### INSTRUCTIONS FOR THE TASK
The entries below must be transcribed exactly. Leave nothing out.
▬▬▬
-- ==== Sys2Proof/Tests/Slice0.lean ====
section
/-! SUPPORT. The model's own tests: well-formedness, decoding of written-out words, one step of each instruction on a
small state (expected values from 95_test_vectors.md and the examples of the rules), and a witness for the hypotheses
of every statement that has any. -/

namespace Sys2Proof.Tests

open Sys2Proof.Machine

/-! ## Helpers -/

/-- The reset state with `bs` placed at `a` and pc there. -/
def codeAt (a : Nat) (bs : List Byte) : State := { State.reset with pc := a, mem := Memory.place [] a bs }

/-- The next state of a step, if it has one. -/
def after (s : State) : Option State :=
  match step s with
  | .next t => some t
  | .fault _ => none
  | .refused _ => none

/-! ## Well-formedness: one ill-formed term for each check -/

theorem test_wf_ldi : (Instr.ldi 8 0).wellFormed = false := by decide
theorem test_wf_prn : (Instr.prn 8).wellFormed = false := by decide
theorem test_wf_mul_ra : (Instr.mul 8 0).wellFormed = false := by decide
theorem test_wf_mul_rb : (Instr.mul 0 8).wellFormed = false := by decide
theorem test_wf_push : (Instr.push 8).wellFormed = false := by decide
theorem test_wf_pop : (Instr.pop 255).wellFormed = false := by decide
theorem test_wf_call : (Instr.call 8).wellFormed = false := by decide
theorem test_wf_add_ra : (Instr.add 8 0).wellFormed = false := by decide
theorem test_wf_add_rb : (Instr.add 0 255).wellFormed = false := by decide
theorem test_wf_cmp_ra : (Instr.cmp 9 0).wellFormed = false := by decide
theorem test_wf_cmp_rb : (Instr.cmp 0 9).wellFormed = false := by decide
theorem test_wf_jmp : (Instr.jmp 8).wellFormed = false := by decide
theorem test_wf_jeq : (Instr.jeq 8).wellFormed = false := by decide
theorem test_wf_jne : (Instr.jne 8).wellFormed = false := by decide
theorem test_wf_good : (Instr.ldi 7 255).wellFormed = true ∧ (Instr.add 7 7).wellFormed = true := by decide

/-! ## Decoding: every constructor by a word written out from R43 and R45 -/

theorem test_decode_hlt : decode [0b00000001] = .ok (.hlt, []) := by rfl
theorem test_decode_ldi : decode [0b10000010, 0b00000101, 0b11111111] = .ok (.ldi 5 255, []) := by rfl
theorem test_decode_prn : decode [0b01000111, 0b00000001] = .ok (.prn 1, []) := by rfl
theorem test_decode_mul : decode [0b10100010, 0b00000010, 0b00000011] = .ok (.mul 2 3, []) := by rfl
theorem test_decode_push : decode [0b01000101, 0b00000111] = .ok (.push 7, []) := by rfl
theorem test_decode_pop : decode [0b01000110, 0b00000010] = .ok (.pop 2, []) := by rfl
theorem test_decode_call : decode [0b01010000, 0b00000100] = .ok (.call 4, []) := by rfl
theorem test_decode_ret : decode [0b00010001, 0b10101010] = .ok (.ret, [0b10101010]) := by rfl
theorem test_decode_add : decode [0b10100000, 0b00000000, 0b00000001] = .ok (.add 0 1, []) := by rfl
theorem test_decode_cmp : decode [0b10100111, 0b00000110, 0b00001001] = .ok (.cmp 6 9, []) := by rfl
theorem test_decode_jmp : decode [0b01010100, 0b00000011] = .ok (.jmp 3, []) := by rfl
theorem test_decode_jeq : decode [0b01010101, 0b00000100] = .ok (.jeq 4, []) := by rfl
theorem test_decode_jne : decode [0b01010110, 0b00000011] = .ok (.jne 3, []) := by rfl

/-- 95_test_vectors.md X1-X4, and an operand that is not there (K7). -/
theorem test_decode_rejects :
    decode [0x00] = .error (.illegalOpcode 0x00) ∧ decode [0x02] = .error (.illegalOpcode 0x02) ∧
    decode [0xA1, 0, 0] = .error (.illegalOpcode 0xA1) ∧ decode [0xFF] = .error (.illegalOpcode 0xFF) ∧
    decode [0x82, 9] = .error (.missingOperand 2) ∧ decode [0x54] = .error (.missingOperand 1) ∧
    decode [] = .error .noOpcode := ⟨rfl, rfl, rfl, rfl, rfl, rfl, rfl⟩

/-- A table word: byte 0 is bits 7:0, byte 1 bits 15:8, byte 2 bits 23:16; bits at or above `nbits` are 0. -/
theorem test_decodeTableWord :
    decodeTableWord 24 0x010082 = some (.ldi 0 1) ∧ decodeTableWord 8 0x0201A0 = some (.add 0 0) ∧
    decodeTableWord 16 0x0754 = some (.jmp 7) ∧ decodeTableWord 8 0x00 = none := ⟨rfl, rfl, rfl, rfl⟩
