-- ==== Sys2Proof/Machine/Flags.lean ====
section
/-! DEFINITION. The flags and counts that are computed from the state: the attention state (R176), the link status
byte (R168), the class counts (R57), NVS's header state (R163) and the backlog bitmap (R177). -/

namespace Sys2Proof.Machine

/-- Bit k of the attention mask (R176, R204). -/
def maskBit (s : State) (k : Nat) : Bool := host16 s 0xC0 / 2 ^ k % 2 == 1

/-- The attention state (R176): a filled slot holds a kind the mask asks for, or the backlog is not empty. -/
def attention (s : State) : Bool :=
  !s.lnk.backlog.isEmpty ||
    (List.finRange 32).any fun j => slotFilled s j && maskBit s s.lnk.journal[j].kind.code

/-- The link status byte (R168, R203): bit 0 READY, 1 STANDBY, 2 ATTN, 3 LOW, 4–6 the DISCARD reason. -/
def linkStatus (s : State) : Byte :=
  u8 (flag (!inLoading s) + 2 * flag (inStandby s) + 4 * flag (attention s) + 8 * flag s.psc.low +
    16 * s.lnk.discard.code)

/-- The causes in ACTIVE, ACKED or HELD of a class (R57). -/
def classCount (s : State) (k : Nat) : Nat :=
  (List.finRange 53).countP fun n => (s.causeOf n).state != .clear && (s.causeOf n).cls == k

/-- The number of lamps with OPEN set (R79). -/
def openCount (s : State) : Nat := (List.finRange 48).countP fun l => s.ttu.lamps[l].isOpen

/-- The fault set is not empty (R157). -/
def FaultSet.any (f : FaultSet) : Bool := f.odo || f.cal || f.snap || f.sets

/-- NVS's state in the header (R163): 0 IDLE, 1 BUSY, 2 FAULT. -/
def nvsHeader (s : State) : Nat :=
  if s.nvs.faults.any then 2 else if s.nvs.flight = .none then 0 else 1

/-- The backlog kind bitmap (R177). -/
def backlogBitmap (s : State) : Nat := (s.lnk.backlog.map fun e => 2 ^ e.kind.code).sum

/-- The sounder mirror's reason not free (R79): 0 none, 1 PROOF, 2 LOW, 3 STANDBY. -/
def reasonNotFree (s : State) : Nat :=
  if inStandby s then 3 else if s.psc.power = .proof then 1 else if s.psc.low then 2 else 0

/-- Whole 100 ms units since the last valid frame, saturating, and 65,535 while there is none (R94). -/
def sinceFrame (s : State) : Nat :=
  match s.tlr.lastFrame with
  | some (t, _) => min 65535 ((s.now - t) / 100000)
  | none => 65535

end Sys2Proof.Machine
end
▬▬▬
### SOLUTION TO THE EXERCISE
-- ==== Sys2Proof/Tests/Slice0.lean ====
section
/-! SUPPORT. The model's own tests: well-formedness, decoding of written-out words, one step of each instruction on a
small state (expected values from 95_test_vectors.md and the examples of the rules), and a witness for the hypotheses
of every statement that has any. -/

namespace Sys2Proof.Tests

open Sys2Proof.Machine

/-! ## Helpers -/

/-- The reset state with `bs` placed at `a` and pc there. -/
def codeAt (a : Nat) (bs : List Byte) : State := { State.reset with pc := a, mem := Memory.place [] a bs }

/-- The next state of a step, if it has one. -/
def after (s : State) : Option State :=
  match step s with
  | .next t => some t
  | .fault _ => none
  | .refused _ => none

/-! ## Well-formedness: one ill-formed term for each check -/

theorem test_wf_ldi : (Instr.ldi 8 0).wellFormed = false := by decide
theorem test_wf_prn : (Instr.prn 8).wellFormed = false := by decide
theorem test_wf_mul_ra : (Instr.mul 8 0).wellFormed = false := by decide
theorem test_wf_mul_rb : (Instr.mul 0 8).wellFormed = false := by decide
theorem test_wf_push : (Instr.push 8).wellFormed = false := by decide
theorem test_wf_pop : (Instr.pop 255).wellFormed = false := by decide
theorem test_wf_call : (Instr.call 8).wellFormed = false := by decide
theorem test_wf_add_ra : (Instr.add 8 0).wellFormed = false := by decide
theorem test_wf_add_rb : (Instr.add 0 255).wellFormed = false := by decide
theorem test_wf_cmp_ra : (Instr.cmp 9 0).wellFormed = false := by decide
theorem test_wf_cmp_rb : (Instr.cmp 0 9).wellFormed = false := by decide
theorem test_wf_jmp : (Instr.jmp 8).wellFormed = false := by decide
theorem test_wf_jeq : (Instr.jeq 8).wellFormed = false := by decide
theorem test_wf_jne : (Instr.jne 8).wellFormed = false := by decide
theorem test_wf_good : (Instr.ldi 7 255).wellFormed = true ∧ (Instr.add 7 7).wellFormed = true := by decide

/-! ## Decoding: every constructor by a word written out from R43 and R45 -/

theorem test_decode_hlt : decode [0b00000001] = .ok (.hlt, []) := by rfl
theorem test_decode_ldi : decode [0b10000010, 0b00000101, 0b11111111] = .ok (.ldi 5 255, []) := by rfl
theorem test_decode_prn : decode [0b01000111, 0b00000001] = .ok (.prn 1, []) := by rfl
theorem test_decode_mul : decode [0b10100010, 0b00000010, 0b00000011] = .ok (.mul 2 3, []) := by rfl
theorem test_decode_push : decode [0b01000101, 0b00000111] = .ok (.push 7, []) := by rfl
theorem test_decode_pop : decode [0b01000110, 0b00000010] = .ok (.pop 2, []) := by rfl
theorem test_decode_call : decode [0b01010000, 0b00000100] = .ok (.call 4, []) := by rfl
theorem test_decode_ret : decode [0b00010001, 0b10101010] = .ok (.ret, [0b10101010]) := by rfl
theorem test_decode_add : decode [0b10100000, 0b00000000, 0b00000001] = .ok (.add 0 1, []) := by rfl
theorem test_decode_cmp : decode [0b10100111, 0b00000110, 0b00001001] = .ok (.cmp 6 9, []) := by rfl
theorem test_decode_jmp : decode [0b01010100, 0b00000011] = .ok (.jmp 3, []) := by rfl
theorem test_decode_jeq : decode [0b01010101, 0b00000100] = .ok (.jeq 4, []) := by rfl
theorem test_decode_jne : decode [0b01010110, 0b00000011] = .ok (.jne 3, []) := by rfl

/-- 95_test_vectors.md X1-X4, and an operand that is not there (K7). -/
theorem test_decode_rejects :
    decode [0x00] = .error (.illegalOpcode 0x00) ∧ decode [0x02] = .error (.illegalOpcode 0x02) ∧
    decode [0xA1, 0, 0] = .error (.illegalOpcode 0xA1) ∧ decode [0xFF] = .error (.illegalOpcode 0xFF) ∧
    decode [0x82, 9] = .error (.missingOperand 2) ∧ decode [0x54] = .error (.missingOperand 1) ∧
    decode [] = .error .noOpcode := ⟨rfl, rfl, rfl, rfl, rfl, rfl, rfl⟩

/-- A table word: byte 0 is bits 7:0, byte 1 bits 15:8, byte 2 bits 23:16; bits at or above `nbits` are 0. -/
theorem test_decodeTableWord :
    decodeTableWord 24 0x010082 = some (.ldi 0 1) ∧ decodeTableWord 8 0x0201A0 = some (.add 0 0) ∧
    decodeTableWord 16 0x0754 = some (.jmp 7) ∧ decodeTableWord 8 0x00 = none := ⟨rfl, rfl, rfl, rfl⟩
-- ==== Sys2Proof/Machine/Flags.lean ====
section
/-! DEFINITION. The flags and counts that are computed from the state: the attention state (R176), the link status
byte (R168), the class counts (R57), NVS's header state (R163) and the backlog bitmap (R177). -/

namespace Sys2Proof.Machine

/-- Bit k of the attention mask (R176, R204). -/
def maskBit (s : State) (k : Nat) : Bool := host16 s 0xC0 / 2 ^ k % 2 == 1

/-- The attention state (R176): a filled slot holds a kind the mask asks for, or the backlog is not empty. -/
def attention (s : State) : Bool :=
  !s.lnk.backlog.isEmpty ||
    (List.finRange 32).any fun j => slotFilled s j && maskBit s s.lnk.journal[j].kind.code

/-- The link status byte (R168, R203): bit 0 READY, 1 STANDBY, 2 ATTN, 3 LOW, 4–6 the DISCARD reason. -/
def linkStatus (s : State) : Byte :=
  u8 (flag (!inLoading s) + 2 * flag (inStandby s) + 4 * flag (attention s) + 8 * flag s.psc.low +
    16 * s.lnk.discard.code)

/-- The causes in ACTIVE, ACKED or HELD of a class (R57). -/
def classCount (s : State) (k : Nat) : Nat :=
  (List.finRange 53).countP fun n => (s.causeOf n).state != .clear && (s.causeOf n).cls == k

/-- The number of lamps with OPEN set (R79). -/
def openCount (s : State) : Nat := (List.finRange 48).countP fun l => s.ttu.lamps[l].isOpen

/-- The fault set is not empty (R157). -/
def FaultSet.any (f : FaultSet) : Bool := f.odo || f.cal || f.snap || f.sets

/-- NVS's state in the header (R163): 0 IDLE, 1 BUSY, 2 FAULT. -/
def nvsHeader (s : State) : Nat :=
  if s.nvs.faults.any then 2 else if s.nvs.flight = .none then 0 else 1

/-- The backlog kind bitmap (R177). -/
def backlogBitmap (s : State) : Nat := (s.lnk.backlog.map fun e => 2 ^ e.kind.code).sum

/-- The sounder mirror's reason not free (R79): 0 none, 1 PROOF, 2 LOW, 3 STANDBY. -/
def reasonNotFree (s : State) : Nat :=
  if inStandby s then 3 else if s.psc.power = .proof then 1 else if s.psc.low then 2 else 0

/-- Whole 100 ms units since the last valid frame, saturating, and 65,535 while there is none (R94). -/
def sinceFrame (s : State) : Nat :=
  match s.tlr.lastFrame with
  | some (t, _) => min 65535 ((s.now - t) / 100000)
  | none => 65535

end Sys2Proof.Machine
end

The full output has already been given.